Mercury in motion

If you missed yesterday’s rare Mercury transit across the Sun – the last was in 2006, the next in 2019 – then where were you! [Busy… – Ed]  But even if you were paying attention you’re unlikely to have had as wondrous a view as that of Nasa’s Solar Dynamics Observatory.

Mercury Transit 2016 via SDO

They’ve helpfully released a stunning time-lapse video compressing the entire 7 hour spectacle into a digestible couple of minutes.  I recommend switching to full screen mode and cranking up the volume.  Enjoy!  [Video credit: NASA’s Goddard Space Flight Center/Genna Duberstein. Music: Encompass by Mark Petrie]

YouTube video

And from the BBC report

Open University’s Prof David Rothery said the celestial event did not present any novel scientific opportunities – but was special nonetheless.

“From this transit, we’re unlikely to learn anything we don’t already know,” he told BBC Inside Science. “But what a wonderful event for showing people Mercury. It’s a hard planet to see.

“Historically, transits were of immense importance.”

In the 1700s, for example, it was observations of Mercury and Venus slipping across the Sun that allowed astronomers, led by Edmund Halley, to pin down the dimensions of the known Solar System.

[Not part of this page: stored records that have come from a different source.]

-- ==== Sys2Proof/Tests/Slice0.lean ====
section
/-! SUPPORT. Tests: the spec's worked examples, the smoke tests of WellFormed, small tests of the commands, and
the witnesses of the statements' hypotheses. -/

namespace Sys2Proof.Tests

set_option Elab.async false

open Sys2Proof Sys2Proof.Machine

/-! ## Formats (R8, R184, R189, R190) -/

/-- The digits 1 to 9 as ASCII bytes, on which the check values of the CRCs are published. -/
def digits : List Byte := [0x31, 0x32, 0x33, 0x34, 0x35, 0x36, 0x37, 0x38, 0x39]

/-- The frame CRC's published check value (CRC-16 of R184's polynomial and initial value). -/
theorem test_crc16 : crc16 digits = 0x29B1 := by decide +kernel

/-- The record CRC's published check value (CRC-32 of R190). -/
theorem test_crc32 : crc32 digits = 0xCBF43926 := by decide +kernel

/-- The erase word check's published check value (CRC-8 of R190). -/
theorem test_crc8 : crc8 digits = 0xF4 := by decide +kernel

/-- R8's table of record bytes. -/
theorem test_recordBytes :
    [recordBytes 1 0, recordBytes 7 0, recordBytes 32 0, recordBytes 8 4, recordBytes 16 100, recordBytes 1 2000,
      recordBytes 32 2000] = [32, 32, 56, 40, 144, 2032, 2056] := by decide

/-- R190's example: key cfg/mode, a 1-byte value, sequence 1202, no group. -/
def exampleRecord : Record :=
  { kind := .data, key := [0x63, 0x66, 0x67, 0x2F, 0x6D, 0x6F, 0x64, 0x65], value := [0x07], seq := 1202, group := none }

theorem test_example_header :
    exampleRecord.image.take 16 = [0x01, 0x08, 0x01, 0, 0, 0, 0, 0, 0xB2, 0x04, 0, 0, 0, 0, 0, 0] := by decide +kernel

theorem test_example_body :
    (exampleRecord.image.drop 16).take 16 = exampleRecord.key ++ [0x07, 0xFF, 0xFF, 0xFF, 0xFF, 0xFF, 0xFF, 0xFF] := by
  decide +kernel

theorem test_example_trailer : exampleRecord.image.drop 36 = [0x28, 0, 0, 0] ∧ exampleRecord.image.length = 40 := by
  decide +kernel

/-- A blank word is no open word, and an all-zeros word no erase word (R190). -/
theorem test_blank_words : decodeOpenWord (BitVec.allOnes 64) = none ∧ decodeEraseWord 0 = none := by decide +kernel

/-- The magic's byte order (R189): the word holds 3A 5C in bytes 0 and 1. -/
theorem test_erase_magic : (eraseWord 0x0102 5) &&& 0xFFFFFFFF#64 = 0x01025C3A#64 := by decide +kernel

/-- Generation 1 as an open word (R189). -/
theorem test_open_word : openWord 1 = 0xFFFFFFFE00000001#64 := by decide +kernel

/-- Admission limits (R37's table). -/
theorem test_limits : [admissionLimit 128, admissionLimit 127, admissionLimit 125] = [3555328, 3526656, 3469312] := by
  decide

/-- Item sizes (R89's table). -/
theorem test_itemSize : (ListItem.size { key := List.replicate 22 0, state := .present, valLen := 0, seq := 1 }) = 32 := by
  decide

/-! ## WellFormed: each check refuses an ill-formed command -/

theorem test_wf_payload_long : (Instr.put 0 0 (List.replicate 2081 0)).wellFormed = false := by decide +kernel
theorem test_wf_payload_fits : (Instr.put 0 0 (List.replicate 2080 0)).wellFormed = true := by decide +kernel
theorem test_wf_kind_short : (Instr.unknownKindFrame [0x58] 0 0 []).wellFormed = false := by decide
theorem test_wf_kind_known : (Instr.unknownKindFrame (kindCode .get) 0 0 []).wellFormed = false := by decide
theorem test_wf_unknown_payload : (Instr.unknownKindFrame [0x58, 0x58, 0x58, 0x58] 0 0 (List.replicate 2081 0)).wellFormed
    = false := by decide +kernel
theorem test_wf_word_index : (Instr.getReadComplete [(4096, blankWord)]).wellFormed = false := by decide
theorem test_wf_word_fits : (Instr.erasePulseComplete [(4095, blankWord)]).wellFormed = true := by decide

/-- No word of the table spells a command. -/
theorem test_no_table_word : decodeTableWord 32 0 = none ∧ State.reset.withFetchWord 32 0 = State.reset := ⟨rfl, rfl⟩

/-! ## A small machine -/

/-- A sector of the small machine. -/
def sector (st : SectorState) (count live dead : Nat) : SectorEntry :=
  { SectorEntry.initial with state := st, eraseCount := count, live := live, dead := dead }

/-- Online and idle, with three ERASED sectors, a FULL one and room for three more. -/
def base : State :=
  { State.reset with
    link := { State.reset.link with txq := [] }
    dir := { entries := [], reserved := [], admitted := 0, limit := 3555328 }
    wq := { State.reset.wq with seqCounter := some 1 }
    lw := { State.reset.lw with genCounter := some 1 }
    arr := { State.reset.arr with op := none }
    sm := { State.reset.sm with table := [sector .erased 9 0 0, sector .erased 8 0 0, sector .erased 7 0 0,
      sector .full 5 40 100, sector .stale 4 0 0, sector .stale 4 0 0, sector .stale 4 0 0] }
    mount := none
    dev := { State.reset.dev with state := .online } }

/-- The state after a command; the state itself if it stops. -/
def after (c : Instr) (s : State) : State :=
  match exec c s with
  | .next t => t
  | .fault _ | .refused _ => s

/-- The payloads of the frames that wait to be sent. -/
def sent (s : State) : List (List Byte) := s.link.txq.map (fun e => e.frame.payload)

/-- The key a. -/
def keyA : Key := [0x61]
/-- The key b. -/
def keyB : Key := [0x62]

/-- A durable entry of a key, in sector 3 at offset 16. -/
def durableEntry (k : Key) : Entry :=
  { key := k, state := .present, newestSeq := 5, newestLen := 2, queued := 0, flashCopies := 1,
    durable := some { sector := 3, offset := 16, seq := 5, kind := .data, recLen := 32, valLen := 2 } }

/-- The same with a write queued. -/
def queuedEntry (k : Key) : Entry := { durableEntry k with newestSeq := 9, newestLen := 1, queued := 1 }

/-- A Write Queue entry of a key. -/
def queueEntry (k : Key) (waiter : Option Byte) : QueueEntry :=
  { key := k, kind := .data, seq := 9, recLen := 32, value := [0x2A], group := none, waiter := waiter, state := .waiting }

/-- The machine with these Directory entries, whose durable parts take 32 bytes each. -/
def withEntries (es : List Entry) (s : State) : State :=
  { s with dir := { s.dir with entries := es, admitted := s.dir.admitted + 32 * es.length } }

/-- The machine with one queued write of key a over its durable version. -/
def busy : State :=
  let s := withEntries [queuedEntry keyA] base
  { s with dir := { s.dir with admitted := 64 }
           wq := { s.wq with entries := [queueEntry keyA none], charged := 32, seqCounter := some 10 } }

/-- A member of a group. -/
def member (k : Key) : Member := { key := k, kind := .data, value := [1], recLen := 32, ifSeq := none }

/-- The machine with an open group. -/
def grouped (ms : List Member) : State :=
  { base with grp := { group := some { id := 1, members := ms, bytes := 32 * ms.length }, counter := 2 }
              dir := { base.dir with admitted := 32 * ms.length }
              wq := { base.wq with charged := 32 * ms.length } }

/-- The payload of a PUT of key a with the value 42. -/
def putA : List Byte := [0, 0, 1, 0x61, 1, 0, 0x2A]
/-- The write it asks for. -/
def writeA : WriteFields := { durable := false, group := false, key := keyA, value := [0x2A], ifSeq := none }
/-- The same with its group flag. -/
def putGroup : List Byte := [0, 2, 1, 0x61, 1, 0, 0x2A]
/-- The write it asks for. -/
def writeGroup : WriteFields := { writeA with group := true }

/-- A slot in use. -/
def slotOf (kind : ReqKind) (tag : Byte) (r : Request) : Slot :=
  { newSlot (some kind) { kind := kindCode kind, tag := tag, flags := 0, payload := [] } with request := some r }

/-- The machine with these slots in use. -/
def withSlots (slots : List Slot) (s : State) : State := { s with req := { s.req with slots := slots } }

/-- Eight slots in use, with tags 1 to 8. -/
def eight : List Slot := (List.range 8).map (fun n => slotOf .get (BitVec.ofNat 8 (n + 1)) (.get keyA))

/-- The machine with an array operation under way. -/
def withOp (op : ArrayOp) (s : State) : State := { s with arr := { s.arr with op := some op } }

/-- The machine with an erase under way. -/
def withErase (phase : ErasePhase) (s : State) : State :=
  { s with arr := { s.arr with erase := some { req := { sector := 4, epoch := 0, count := 5, forFormat := false }, phase := phase } }
           sm := { s.sm with batch := { running := true, members := [4], window := false } } }

/-- The machine in HOLD. -/
def inHold (s : State) : State := { s with sup := { s.sup with condition := .hold } }

/-! ## The commands -/

theorem test_hello_session : (after (.hello 3 0 [0, 7, 0]) (withSlots eight base)).req.session = 7
    ∧ (after (.hello 3 0 [0, 7, 0]) (withSlots eight base)).req.slots.all (fun sl => sl.session == .ended) := by
  decide +kernel

theorem test_hello_zero_session : sent (after (.hello 3 0 [0, 0, 0]) base) = [[6]] := by decide +kernel

theorem test_get_not_found : sent (after (.get 3 0 [1, 0x61]) base) = [[1]] := by decide +kernel

theorem test_get_queued : sent (after (.get 3 0 [1, 0x61]) busy) = [[0, 1, 0, 0x2A, 9, 0, 0, 0, 0, 0, 0]] := by decide +kernel

theorem test_stat : sent (after (.stat 3 0 [1, 0x61]) busy)
    = [[0, 1, 0, 1, 0, 9, 0, 0, 0, 0, 0, 5, 0, 0, 0, 0, 0, 1]] := by decide +kernel

theorem test_list_one : sent (after (.list 3 0 [0, 1]) (withEntries [durableEntry keyA, durableEntry keyB] base))
    = [[0, 1, 1, 1, 0x61, 0, 2, 0, 5, 0, 0, 0, 0, 0]] := by decide +kernel

theorem test_put_admitted : sent (after (.put 3 0 putA) base) = [[0, 1, 0, 0, 0, 0, 0]]
    ∧ (after (.put 3 0 putA) base).dir.admitted = 32 := by decide +kernel

/-- A PUT opens the ERASED sector of the lowest erase count, sector 2. -/
theorem test_put_opens : (after (.put 3 0 putA) base).lw.openAt = some { sector := 2, offset := 16 } := by decide +kernel

theorem test_delete_absent : sent (after (.delete 3 0 [0, 0, 1, 0x61]) base) = [[1]] := by decide +kernel

theorem test_fence_empty : sent (after (.fence 3 0 []) base) = [[0]] := by decide +kernel

theorem test_fence_waits : (after (.fence 3 0 []) busy).wq.fences = [{ tag := 3, mark := 9, failed := false }] := by
  decide +kernel

theorem test_begin : sent (after (.beginGroup 3 0 []) base) = [[0, 1, 0]] := by decide +kernel

theorem test_group_put : sent (after (.put 3 0 putGroup) (grouped [member keyB])) = [[0, 2]] := by decide +kernel

theorem test_commit_empty : sent (after (.commit 3 0 []) (grouped [])) = [[0, 0, 0]] := by decide +kernel

theorem test_commit_queues : ((after (.commit 3 0 []) (grouped [member keyA, member keyB])).wq.entries.map
    (fun q => (q.seq, q.group, q.waiter))) = [(1, some (1, false), none), (2, some (1, true), some 3)] := by decide +kernel

theorem test_abort : sent (after (.abort 3 0 []) (grouped [member keyA])) = [[0, 1]]
    ∧ (after (.abort 3 0 []) (grouped [member keyA])).dir.admitted = 0 := by decide +kernel

theorem test_space_counts : (sent (after (.space 3 0 []) base)).map (fun p => p.take 8) = [[0, 3, 0, 1, 0, 3, 0, 0]] := by
  decide +kernel

theorem test_sectors_row : sent (after (.sectors 3 0 [3, 1]) base)
    = [[0, 1, 3, 2, 5, 0, 0, 0, 0, 0, 0, 40, 0, 100, 0, 0, 0, 0, 0, 0, 0]] := by decide +kernel

theorem test_tidy_none : sent (after (.tidy 3 0 [50]) base) = [[0, 0]] := by decide +kernel

theorem test_tidy_waits : (after (.tidy 3 0 [1]) { base with sm := { base.sm with table := [sector .full 5 0 328] } }).sm.engine
    = .walking := by decide +kernel

theorem test_format_not_idle : sent (after (.format 3 0 []) busy) = [[18]] := by decide +kernel

theorem test_format_epoch : (after (.format 3 0 []) base).sm.epoch = 1 ∧ (after (.format 3 0 []) base).dev.state = .formatting
    ∧ (after (.format 3 0 []) (withErase .blankCheck base)).arr.erase.map (fun r => r.req.epoch) = some 0 := by
  decide +kernel

/-- R148: with a batch erase that a FORMAT overtook ended DONE and no format erase begun, the word written carries
the old epoch. -/
theorem test_format_overtakes : ((after (.eraseWordProgramComplete true)
      (after (.format 3 0 []) (withErase .header base))).flash.word 4 0).erase? = some (0, 5) := by
  decide +kernel

theorem test_reset_discard : (after (.reset 3 0 [1]) busy).dev.restartLatch = true ∧ (after (.reset 3 0 [1]) busy).wq.frozen := by
  decide +kernel

theorem test_reset_drain : (after (.reset 3 0 [0]) busy).dev.state = .draining
    ∧ (after (.reset 3 0 [0]) busy).dev.restartLatch = false := by decide +kernel

theorem test_unknown_kind : sent (after (.unknownKindFrame [0x67, 0x65, 0x74, 0x76] 3 0 []) base) = [[6]] := by decide +kernel

theorem test_character_sync : (after (.characterReceived 0x5A false) base).link.rx = .header
    ∧ (after (.characterReceived 0x5B false) base).link.rx = .hunt := by decide +kernel

/-- The bytes of a SPACE frame, with its CRC, reach the Request Table. -/
theorem test_character_frame : ((feed (requestFrame .space 3 0 []).wire base).map (fun t => (sent t).map (fun p => p.take 2)))
    = some [[0, 3]] := by decide +kernel

theorem test_gap_drops : (after .gapTimerExpiry (after (.characterReceived 0x5A false) base)).link.rx = .hunt
    ∧ sent (after .gapTimerExpiry (after (.characterReceived 0x5A false) base)) = [[5]] := by decide +kernel

theorem test_break : sent (after .breakRecognised { base with link := { base.link with rate := 921600 } })
    = [[6, 0x00, 0xC2, 0x01, 0x00]] := by decide +kernel

theorem test_frame_sent_rate :
    (after .frameSent { base with link := { base.link with txq := [TxFrame.mk (replyFrame 3 []) (some 460800) false] } }).link.rate
    = 460800 := by decide +kernel

theorem test_list_step : sent (after (.listStep 3) (withSlots [{ slotOf .list 3 (.list none 5) with
      progress := .listing { cursor := some keyA, max := 5, items := [], bytes := 0 } }]
      (withEntries [durableEntry keyA] base))) = [[0, 0, 0]] := by decide +kernel

/-- A GET's read under way: the record of key a at sector 3. -/
def reading : State :=
  let d : ReadDescriptor := { key := keyA, sector := 3, offset := 16, recLen := 32, seq := 5, valLen := 2 }
  withOp (.read { who := .get 3, sector := 3, offset := 16, words := 4, discard := false })
    (withSlots [{ slotOf .get 3 (.get keyA) with progress := .reading d }] (withEntries [durableEntry keyA] base))

/-- The record of key a on the array. -/
def recordA : Record := { kind := .data, key := keyA, value := [7, 8], seq := 5, group := none }

/-- Words of a sector from word 2 on. -/
def imageAt (ws : List Word) : List (Nat × RawWord) := ws.mapIdx (fun i w => (i + 2, RawWord.mk w Ecc.clean))

theorem test_get_read : sent (after (.getReadComplete (imageAt recordA.words)) reading)
    = [[0, 2, 0, 7, 8, 5, 0, 0, 0, 0, 0, 1]] := by decide +kernel

/-- Blank words are no record: CORRUPT with the sequence. -/
theorem test_get_corrupt : sent (after (.getReadComplete []) reading) = [[12, 5, 0, 0, 0, 0, 0]] := by decide +kernel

Prof Rothery is a Mercury expert and a leading scientist on the European Space Agency’sBepiColombo mission to the diminutive planet, which will launch in 2017 or 2018.

Mercury has already been visited by two Nasa probes: Mariner 10 flew past in 1974 and 1975 and Messenger spent four years in orbit until its planned crash landing in 2015.

“[Messenger] told us an awful lot. It really told us we don’t understand Mercury – because there’s a lot of things which just don’t stack up,” Prof Rothery said.

“It’s an airless body, with lots of craters… But there’s been a long history of volcanic activity, fault activity – and the composition, that began to be revealed by Messenger, is weird.

“There’s very little iron at the surface but it must have a ginormous iron core, because it generates a magnetic field – which Venus, Mars and the Moon don’t.”

Current speculation suggests that Mercury experienced a glancing collision with Venus during the early solar system, sloughing off much of its surface in the process – leaving Mercury with a thinner mantle than expected and Venus with a thicker one.